What you should be aware of is that MS Works 9.0 now allows you to open Word and Excel .doc and .xls files and also allows you to save documents and spreadsheets in those formats. So why do you need to spend an extra €90 when you have all the software you need bundled with your PC? The answer, in most cases, is you don't unless you need advanced features like macros and pivot tables.
So before you rush out to buy Office give Works a run around the block. It may be all that you need. And if you do need more horsepower in your office productivity software, there is always OpenOffice.
Monday, February 08, 2010
We recently deployed a Netgear ReadyNAS Duo (NAS = Network Atttached Storage) in our workshop for general data backup duties. The unit is equipped with 2 x 500GB SATA drives set up in a redundant X-RAID configuration (more information on X-RAID here). The reason we have configured the unit in X-RAID rather than RAID 5 is that we also use the unit for media streaming, which X-RAID is particularly efficient at doing.

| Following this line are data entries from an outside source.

/-- A merge step keeps the invariant (41_reduction.md R123). -/
theorem StateInv.merged {s t : State} (h : StateInv s) (h2 : 2 ≤ s.count) {a b : Nat} {na nb : Node}
    (ha : MinOf s.node s.q a) (hb : MinOf s.node (qRemove a s.q) b)
    (hna : s.node.read a = some na) (hnb : s.node.read b = some nb)
    (hv8 : t.rv = false) (hv9 : t.phase = .busy → t.rsp = none)
    (e : t = { s with
      node := s.node.write s.nnodes (.internal a b (na.weight + nb.weight))
      q := qInsert s.nnodes (qRemove b (qRemove a s.q)), nnodes := s.nnodes + 1, count := s.count - 1,
      rv := t.rv, phase := t.phase, rsp := t.rsp, host := t.host, taken := t.taken, tie := t.tie }) : StateInv t := by
  have hms := h.merge_sum ha hb hna hnb
  have hnd := qWf_nodup h.queueWf
  have hpt := perm_two hnd ha.1 hb.1
  have hmA := ha.weight_le
  have hmB := hb.weight_le
  have hbq := (mem_qRemove ..).1 hb.1
  have hab : a ≠ b := fun e => hbq.2 e.symm
  have haq := ha.1
  have hak := h.v1_members _ haq
  have hbk := h.v1_members _ hbq.1
  have htl := s.total.isLt
  have hws : (na.weight + nb.weight).toNat = na.weight.toNat + nb.weight.toNat := by
    rw [BitVec.toNat_add, Nat.mod_eq_of_lt (by omega)]
  generalize hN : Node.internal a b (na.weight + nb.weight) = N at e
  have hread : ∀ i, (s.node.write s.nnodes N).read i = if i = s.nnodes then some N else s.node.read i :=
    fun i => read_write ..
  have hmemq' : ∀ i, i ∈ qRemove b (qRemove a s.q) ↔ i ∈ s.q ∧ i ≠ a ∧ i ≠ b := by
    intro i; simp only [mem_qRemove]; tauto
  have hq : qInsert s.nnodes (qRemove b (qRemove a s.q)) = qRemove b (qRemove a s.q) ++ [s.nnodes] :=
    qInsert_above fun j hj => h.v1_members j ((hmemq' j).1 hj).1
  have hlen : (qRemove b (qRemove a s.q)).length + 2 = s.q.length := by
    have := hpt.length_eq; simp only [List.length_cons] at this; omega
  have hint : ∀ k l r w, (s.node.write s.nnodes N).read k = some (.internal l r w) →
      (k = s.nnodes ∧ l = a ∧ r = b ∧ w = na.weight + nb.weight) ∨ (k < s.nnodes ∧ s.node.read k = some (.internal l r w)) := by
    intro k l r w hk
    rw [hread] at hk
    split at hk
    · left; rw [← hN] at hk; cases hk; exact ⟨by assumption, rfl, rfl, rfl⟩
    · exact .inr ⟨h.read_lt hk, hk⟩
  have hpar : ∀ k i, IsParent (s.node.write s.nnodes N) k i ↔ (k = s.nnodes ∧ (i = a ∨ i = b)) ∨ IsParent s.node k i := by
    intro k i
    constructor
    · rintro ⟨l, r, w, hk, hc⟩
      rcases hint _ _ _ _ hk with ⟨rfl, rfl, rfl, -⟩ | ⟨-, hk⟩
      · left; exact ⟨rfl, by tauto⟩
      · exact .inr ⟨l, r, w, hk, hc⟩
    · rintro (⟨rfl, hi⟩ | ⟨l, r, w, hk, hc⟩)
      · refine ⟨a, b, na.weight + nb.weight, ?_, by tauto⟩
        rw [hread, if_pos rfl, hN]
      · refine ⟨l, r, w, ?_, hc⟩
        rw [hread, if_neg (by have := h.read_lt hk; omega)]
        exact hk
  have hv3 := h.v3_some
  have hv2 := h.v2_nodes
  have hvc := h.v2_count
  have h31 := h.v3_nleaf
  have h32 := h.v3_nnodes
  have h33 := h.v3_count
  have hbelow' : Below (s.node.write s.nnodes N) := by
    intro k l r w hr
    rcases hint _ _ _ _ hr with ⟨rfl, rfl, rfl, -⟩ | ⟨-, hr⟩
    · exact ⟨hak, hbk⟩
    · exact h.v5 _ _ _ _ hr
  have hNr : (s.node.write s.nnodes N).read s.nnodes = some (.internal a b (na.weight + nb.weight)) := by
    rw [hread, if_pos rfl, hN]
  have hleafNew : leavesUnder (s.node.write s.nnodes N) s.nnodes = leavesUnder s.node a ++ leavesUnder s.node b := by
    rw [leavesUnder_internal hbelow' hNr, leavesUnder_write h.v5 hak, leavesUnder_write h.v5 hbk]
  have hNl : N.isLeaf = false := by rw [← hN]; rfl
  have hNw : weightAt (s.node.write s.nnodes N) s.nnodes = weightAt s.node a + weightAt s.node b := by
    rw [weightAt_of_read hNr, weightAt_of_read hna, weightAt_of_read hnb]
    exact hws
  rw [e]
  constructor
  · exact write_wf h.memWf _ _
  · exact qInsert_wf (qRemove_wf (qRemove_wf h.queueWf _) _) _
  · intro i
    dsimp only
    rw [hread]
    split
    · simp; omega
    · rw [h.stored]; omega
  · dsimp only; rw [leafIndices_write_above _ h.listed_lt, h.leaves]; simp [hNl]
  · have := h.v1_count; simp [hq]; omega
  · intro i hi
    rcases (mem_qInsert ..).1 hi with rfl | hi
    · simp
    · have := h.v1_members i ((hmemq' i).1 hi).1; dsimp only; omega
  · dsimp only; rw [internalIndices_write_above _ h.listed_lt]; simp [hNl]; omega
  · dsimp only; omega
  · dsimp only; omega
  · dsimp only; omega
  · dsimp only; omega
  · dsimp only; omega
  · intro i hi
    dsimp only at hi
    simp only [hpar, mem_qInsert, hmemq']
    by_cases hk : i = s.nnodes
    · left
      refine ⟨.inl hk, ?_⟩
      rintro k (⟨-, hc⟩ | ⟨l, r, w, hr, hc⟩)
      · omega
      · have := h.v5 _ _ _ _ hr
        have := h.read_lt hr
        omega
    · by_cases hc : i = a ∨ i = b
      · right
        refine ⟨by tauto, s.nnodes, .inl ⟨rfl, hc⟩, ?_⟩
        rintro j (⟨rfl, -⟩ | hj)
        · rfl
        · exfalso
          rcases h.v4_owned i (by omega) with hh | hh
          · exact hh.2 _ hj
          · rcases hc with rfl | rfl
            · exact hh.1 haq
            · exact hh.1 hbq.1
      · rcases h.v4_owned i (by omega) with hh | ⟨h1, k, hk1, hk2⟩
        · left
          refine ⟨.inr ⟨hh.1, by tauto⟩, ?_⟩
          rintro k (⟨-, hc'⟩ | hj)
          · exact hc hc'
          · exact hh.2 _ hj
        · right
          refine ⟨by tauto, k, .inr hk1, ?_⟩
          rintro j (⟨-, hc'⟩ | hj)
          · exact absurd hc' hc
          · exact hk2 _ hj
  · intro k l r w hr
    rcases hint _ _ _ _ hr with ⟨rfl, rfl, rfl, -⟩ | ⟨-, hr⟩
    · exact hab
    · exact h.v4_distinct _ _ _ _ hr
  · exact hbelow'
  · intro k l r w hr
    rcases hint _ _ _ _ hr with ⟨rfl, rfl, rfl, rfl⟩ | ⟨hk, hr⟩
    · dsimp only
      rw [weightAt_write_lt _ _ hak, weightAt_write_lt _ _ hbk, weightAt_of_read hna, weightAt_of_read hnb]
      exact hws
    · have := h.v5 _ _ _ _ hr
      dsimp only
      rw [weightAt_write_lt _ _ (by omega), weightAt_write_lt _ _ (by omega)]
      exact h.v6_sum _ _ _ _ hr
  · intro i hi
    dsimp only at hi ⊢
    by_cases hk : i = s.nnodes
    · subst hk
      rw [hleafNew, hNw, List.map_append, List.sum_append, map_weight_write _ (h.leavesUnder_lt hak),
        map_weight_write _ (h.leavesUnder_lt hbk), ← h.v6_under a hak, ← h.v6_under b hbk]
    · have hi : i < s.nnodes := by omega
      rw [weightAt_write_lt _ _ hi, leavesUnder_write h.v5 hi, map_weight_write _ (h.leavesUnder_lt hi)]
      exact h.v6_under i hi
  · dsimp only
    rw [hq, List.map_append, List.sum_append, map_weight_write _ fun j hj => h.v1_members j ((hmemq' j).1 hj).1]
    simp only [List.map_cons, List.map_nil, List.sum_cons, List.sum_nil, hNw, weightAt_of_read hna, weightAt_of_read hnb]
    omega
  · dsimp only
    rw [leafIndices_write_above _ h.listed_lt]
    simp only [hNl, List.append_nil, Bool.false_eq_true, if_false]
    rw [map_weight_write _ ?_, h.v6_leaves]
    intro i hi
    obtain ⟨b, w, hr⟩ := (mem_leafIndices h.memWf i).1 hi
    exact h.read_lt hr
  · intro k l r w hr
    rcases hint _ _ _ _ hr with ⟨rfl, rfl, rfl, rfl⟩ | ⟨hk, hr⟩
    · dsimp only
      rw [weightAt_write_lt _ _ hak, weightAt_write_lt _ _ hbk]
      exact hmA.2 _ hbq.1
    · have := h.v5 _ _ _ _ hr
      dsimp only
      rw [weightAt_write_lt _ _ (by omega), weightAt_write_lt _ _ (by omega)]
      exact h.v7 _ _ _ _ hr
  · simp [hv8]
  · intro hp; exact ⟨hv9 hp, by dsimp only; omega⟩
  · dsimp only
    rw [hq, List.flatMap_append, leafIndices_write_above _ h.listed_lt]
    simp only [hNl, List.append_nil, Bool.false_eq_true, if_false, List.flatMap_cons, List.flatMap_nil, hleafNew]
    have e1 : (qRemove b (qRemove a s.q)).flatMap (leavesUnder (s.node.write s.nnodes N)) =
        (qRemove b (qRemove a s.q)).flatMap (leavesUnder s.node) := by
      simp only [List.flatMap_def]
      rw [List.map_congr_left]
      intro i hi
      exact leavesUnder_write h.v5 (h.v1_members i ((hmemq' i).1 hi).1) _
    rw [e1]
    refine List.Perm.trans ?_ h.v10
    refine List.Perm.trans ?_ (hpt.flatMap_right _).symm
    simp only [List.flatMap_cons]
    rw [← List.append_assoc (leavesUnder s.node a)]
    exact List.perm_append_comm
  · dsimp only
    intro hc
    have : (qRemove b (qRemove a s.q)).length = 0 := by have := h.v1_count; omega
    rw [hq, List.length_eq_zero_iff.1 this]; simp
  · exact h.faultHigh
  · exact h.rootRange

end Sys2Proof.Machine
end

Data backup is handled by the open source Cobian Backup 9 program running on the various network computers. We like Cobian because it is free, flexible and allows backups in native file formats with or without compression.
The ReadyNAS Duo is particularly adept at media streaming as it incorporates Logitech's (formerly Slimdevices's) Squeezecenter music streaming software, as well as iTunes Server software. Note that this NAS is really a stripped down computer with 256MB of RAM running Sparc Linux. Access to Squeezcenter is via a web browser on any attached network computer. The only downside is that the web browser is relatively unresponsive, but this does not impact on streaming performance. The NAS is serving music to two Squeezeboxes and a Squeezebox radio and response time via the Squeezebox interfaces is only marginally slower than a PC-based Squeezeserver. The ReadyNAS Duo can happily serve different music to each Squeezebox or synchronize the music on any two or all three units.
We're big Squeezebox fans so more on that anon.
Sunday, February 07, 2010
Santa was good enough to bring me a very cool device to allow me to hear my music on the move and good goods do come in small packages. The item in question is the X-mini mark II. This is a speaker smaller than a pool ball that screws apart to reveal, believe it or not, a bass unit. Suffice to say that it is the best mobile speaker unit that I have found to date, and at a great price. Details here. If you are in Ireland you can get it from pressieport.ie.
For various reasons it has been difficult to keep up this blog over the past months and you can see that there has been a significant gap since my last blog. I hope to rectify that and, as they say in the TV industry, "normal service has been resumed". I look forward to sharing with you some of the cool things that we have come across over the past while as well as our usual commentary on what's happening in the world of home computing. Keep in touch.